TRAINING VOLUME, NOT TYPE, IS ASSOCIATED MOST WITH SPRINT PERFORMANCE IMPROVEMENTS
Reid, A. K., & Sleivert, G. G. (1999). The effects of concurrent aerobic and anaerobic training versus sequenced training on 80 s cycling. Medicine and Science in Sports and Exercise, 31(5), Supplement abstract 789.
This study investigated the influence of concurrent versus sequenced aerobic and anaerobic training on supramaximal cycling performance. Trained cyclists of both genders (N = 24) trained for a total of 19 weeks. The first five weeks established a stable baseline level of fitness. Then Ss were randomly assigned to either a concurrent 12-week aerobic-anaerobic training group, or a sequential 6-week aerobic, 6-week anaerobic training group. Sixty training sessions were completed, at a rate of five training sessions per week. Assessments were made at the end of each 6-week block of training.
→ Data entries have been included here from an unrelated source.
/-- Derived (30_encoding.md, section 3; log 12 is the model's own choice on the text): a number operand is taken as it
stands within its range and rejected outside it, a character literal is its ASCII byte, a second operand is rejected,
and a `;` outside a literal starts a comment: after any line whose text up to there is a sequence of tokens, literals
among them, it and what follows change nothing. -/
def Obligations.AssemblerOperandsAndComments : Prop :=
  (∀ n : Nat, assemble { mnemonic := .crcByte, operands := [.number n] } =
    if n ≤ 255 then some [.crcByte (BitVec.ofNat 8 n)] else none) ∧
  (∀ n : Nat, assemble { mnemonic := .typeLoad, operands := [.number n] } =
    if n < 2 ^ 32 then some [.typeLoad (BitVec.ofNat 32 n)] else none) ∧
  (∀ c : Char, assemble { mnemonic := .crcByte, operands := [.char c] } =
    if asciiChar c = true then some [.crcByte (charByte c)] else none) ∧
  (∀ o o' : AsmOperand, assemble { mnemonic := .crcByte, operands := [o, o'] } = none ∧
    assemble { mnemonic := .typeLoad, operands := [o, o'] } = none ∧
    assemble { mnemonic := .nop, operands := [o] } = none) ∧
  (∀ (line comment : List Char) (ts : List Token), lex .between line = some ts →
    assembleText (line ++ ';' :: comment) = assembleText line)
end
Both groups improved similarly in performance after 12 weeks of training. However, the way in which the 80-s test was completed differed between the groups. The concurrent group improved mainly because of an increase in maximal power at each stage of the test. No changes in aerobic function were revealed. The aerobic training group demonstrated changes associated with metabolic factors.
The order or mix of anaerobic and aerobic training does not differentially affect cycling performance. Rather, the total training volume is associated most with performance changes.
Implication. Training volume, not type of training, is associated most with sprint performance improvements in cyclists.